Consider the unconstrained optimization problem
$$\min_{x \in \mathbb{R}^2} f(x)=x_1^2+x_1x_2+2x_2^2,
$$
and the point $x_0=(1,1)^T$.


- Calculate Newton's direction at $x_0$.
- Verify that it is a descent direction.
- Consider the second Wolfe condition with $\beta_2=0.7$. What are
the values of the step $\alpha$ that verify the condition?

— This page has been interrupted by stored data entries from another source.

/-- The region holds `f` frames. -/
def fitsRegion (k : Kernel) (f : Nat) : Bool := alignUp 512 (8 * f) + 2 * alignUp 512 (4 * k.width * f) ≤ k.slateMem

/-- F: rounding up costs fewer than 1,536 bytes, which is fewer than 12 frames. -/
def regionCap (k : Kernel) : Nat :=
  let top := k.slateMem / (8 + 8 * k.width)
  ((List.range 13).map (fun i => top - i)).find? (fitsRegion k) |>.getD 0

/-- Where frame `j` stands: its header, side and payload bytes. -/
def headPlace (s : State) (c : Cur) (j : Nat) : Nat := slatePlace s c.t c.l.kernel c.g.grp + 8 * j
def sidePlace (s : State) (c : Cur) (j : Nat) : Nat :=
  slatePlace s c.t c.l.kernel c.g.grp + alignUp 512 (8 * regionCap c.l.kernel) + 4 * c.width * j
def payPlace (s : State) (c : Cur) (j : Nat) : Nat :=
  slatePlace s c.t c.l.kernel c.g.grp + alignUp 512 (8 * regionCap c.l.kernel) +
    alignUp 512 (4 * c.width * regionCap c.l.kernel) + 4 * c.width * j

/-! ### Spills -/

/-- The writes of bytes at an address: every granule written carries tag 0 (R374). -/
def regionWrites (seq : Nat) (r : GRef) (slot va : Nat) (b : List Byte) : List GWrite :=
  (pieces va b.length).flatMap fun p =>
    let o := p.1 % 16
    let w : GWrite := ⟨seq, r, 0, slot, p.1 / 16 * 16, ((b.drop (p.1 - va)).take p.2).mapIdx (fun i x => (o + i, x)), [(o, 0)], none, true, []⟩
    if p.2 == 16 then [w] else [w, { w with bytes := [], tags := [], tstg := some 0 }]

/-- The writes of a frame at a position. -/
def frameWrites (s : State) (c : Cur) (j : Nat) (f : Frame) : List GWrite :=
  regionWrites s.seqN c.ref c.t.slot (headPlace s c j) (natBytes 8 f.head.toNat) ++
  regionWrites s.seqN c.ref c.t.slot (sidePlace s c j) (f.entries.flatMap (fun e => natBytes 4 (e.toNat / 2 ^ 32))) ++
  regionWrites s.seqN c.ref c.t.slot (payPlace s c j) (f.entries.flatMap (fun e => natBytes 4 (e.toNat % 2 ^ 32)))

/-- What the granules of a spill have found so far. -/
structure SpillAcc where
  s     : State
  out   : List (Put × GWrite)
  park  : Bool
  trap  : Option (Cause × Word)
  extra : List Nat
deriving DecidableEq, Repr

def spillGran (c : Cur) (a : SpillAcc) (w : GWrite) : SpillAcc :=
  let va := BitVec.ofNat 64 w.va
  match storeFor a.s c.who va 16 .write c.t.id (.lanes c.ref c.n.x) a.extra with
  | (.trap x, s) => { a with s := s, trap := some (x, va) }
  | (.park, s) => { a with s := s, park := true }
  | (.mem none, s) => { a with s := s, out := a.out ++ [(.mem none, w)], extra := a.extra ++ [GWrite.line w] }
  | (p, s) => { a with s := s, out := a.out ++ [(p, w)] }

/-- Spills writes as stores of the group and goes on; at the limit of R215 every lane of X parks on the word. -/
def withSpill (s : State) (c : Cur) (h : Head) (ws : List GWrite) (k : State → State) : State :=
  let a := ws.foldl (spillGran c) ⟨s, [], false, none, []⟩
  match a.trap with
  | some t => trapAll a.s c c.n.x t.1 0 t.2
  | none =>
    if a.park then settle a.s c h c.n.x []
    else k (a.out.foldl (fun s p => queueWrite s c false { p.2 with va := putVa p.1 p.2.va }) a.s)

def Cur.slate (c : Cur) (s : State) (f : Slate → Slate) : State := c.mod s (fun g => { g with slate := f g.slate })

/-! ### Pushes (R369, R372) -/

/-- Pushes a frame and goes on: at once when the chip has room, into memory when the chip holds no frame, and
after SLATE_SPILL otherwise. Nothing happens when position F would be needed. -/
def withPush (s : State) (c : Cur) (h : Head) (mark : BitVec 16) (fmt : BitVec 8) (op : Nat) (entries : List Word)
    (k : State → State) : State :=
  let x := c.g.slate
  let seq := x.pushes + 1
  let f : Frame := ⟨frameHead seq mark fmt c.width op entries, entries⟩
  if x.chip.length < chipCap c.l.kernel then
    k (c.slate s (fun x => { x with chip := f :: x.chip, pushes := seq }))
  else if x.inmem ≥ regionCap c.l.kernel then wordFault s c .slateOverflow
  else if chipCap c.l.kernel == 0 then
    withSpill s c h (frameWrites s c x.inmem f) fun s =>
      k (c.slate s (fun x => { x with inmem := x.inmem + 1, pushes := seq, spills := x.spills + 1 }))
  else blockWord s c .spill

/-- The oldest on-chip frame spills for a waiting push (R372). -/
def execSlateSpill (g : GRef) (s : State) : Host.Outcome State Fault Refusal :=
  .next (match (s.group? g).bind (·.wait) with
    | some w => if w.why != .spill then s else match curAt s w.now with
      | some c => match c.g.slate.chip.getLast? with
        | some f =>
          withSpill (wake s g) c ⟨false, .blame, 0, false⟩ (frameWrites s c c.g.slate.inmem f) fun s =>
            c.slate s (fun x => { x with chip := x.chip.dropLast, inmem := x.inmem + 1, spills := x.spills + 1 })
        | none => wake s g
      | none => s
    | none => s)

/-! ### Pops (R373, R384) -/

/-- The frame that bytes read back give. -/
def frameOf (hd side pay : List Byte) (w : Nat) : Frame :=
  ⟨BitVec.ofNat 64 (leNat hd), (List.range w).map (fun i =>
    BitVec.ofNat 64 (leNat ((side.drop (4 * i)).take 4) * 2 ^ 32 + leNat ((pay.drop (4 * i)).take 4)))⟩

/-- Goes on with the newest frame on chip, filled from memory when the chip holds none. -/
def withNewest (s : State) (c : Cur) (h : Head) (k : State → Frame → State) : State :=
  let x := c.g.slate
  match x.chip with
  | f :: _ => k s f
  | [] =>
    if x.inmem == 0 then wordFault s c .slateUnderflow
    else
      let j := x.inmem - 1
      let at_ := fun (n : Nat) => BitVec.ofNat 64 n
      withBulk s c h (at_ (headPlace s c j)) 8 8 fun s a =>
      withBulk s c h (at_ (sidePlace s c j)) 4 (4 * c.width) fun s b =>
      withBulk s c h (at_ (payPlace s c j)) 4 (4 * c.width) fun s p =>
        let f := frameOf a b p c.width
        k (c.slate (dropFetched s (wordKey c.ref)) (fun x => { x with chip := [f], inmem := j, fills := x.fills + 1 })) f

/-- The width field of the group. -/
def widthCode (w : Nat) : Nat := if w == 16 then 0 else if w == 32 then 1 else 2

/-! ### Forward values -/

/-- The exact sum of some terms as a binary32 code, when it is one. -/
def exact32 (ts : List FV) : Option Nat :=
  let (z, ovf) := roundXV .f32 rne (exactSum .rn ts)
  match exactSum .rn (ts ++ [(decF .f32 z).neg]) with
  | .zero _ => if ovf then none else some z
  | _ => none

/-- |x| > |y| of two finite values. -/
def largerMag (x y : FV) : Bool :=
  match x, y with
  | .fin _ m e, .fin _ n k => !leScaled m e n k
  | _, _ => false

def FV.isZero : FV → Bool
  | .fin _ m _ => m == 0
  | _ => false

/-- The magnitude of an exact sum. -/
def sumFV (ts : List FV) : FV :=
  match exactSum .rn ts with
  | .fin n m e => .fin n m e
  | .zero n => .fin n 0 0
  | .inf n => .inf n
  | .nan => .nan false 0

/-- What a form keeps beside its result: W, U and the payload. -/
structure KeptBits where
  w : Bool
  u : Bool
  pay : Nat
deriving DecidableEq, Repr

def keepWhole (a : Nat) : KeptBits := ⟨true, false, a⟩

First, implement the function and its derivatives

In [None]:


def f(x: np.array) -> float:
    """Objective function"""
    # Python starts the numbering at zero
    x_1 = x[0]
    x_2 = x[1]
    result = x_1 * x_1 + x_1 * x_2 + 2 * x_2 * x_2
    return result



In [None]:
x_zero = np.array([1.0, 1.0])
f_zero = f(x_zero)
print(f'f({x_zero}) = {f_zero}')



In [None]:
def gradient(x: np.array) -> np.array:
    """Gradient of the objective function"""
    x_1 = x[0]
    x_2 = x[1]
    g_1 = 2 * x_1 + x_2
    g_2 = x_1 + 4 * x_2
    return np.array([g_1, g_2])



In [None]:
g_zero = gradient(x_zero)
print(f'Gradient of f({x_zero}) = {g_zero}')



In [None]:
def hessian(x: np.array) -> np.array:
    """Second derivative matrix of the objective function"""
    # In this case, the hessian does not depend on x
    x_1 = x[0]
    x_2 = x[1]
    h_1_1 = 2
    h_1_2 = 1
    h_2_1 = 1
    h_2_2 = 4
    h = np.array([[h_1_1, h_1_2], [h_2_1, h_2_2]])
    return h



In [None]:
h_zero = hessian(x_zero)
print(f'Hessian of f({x_zero}) =\n{h_zero}')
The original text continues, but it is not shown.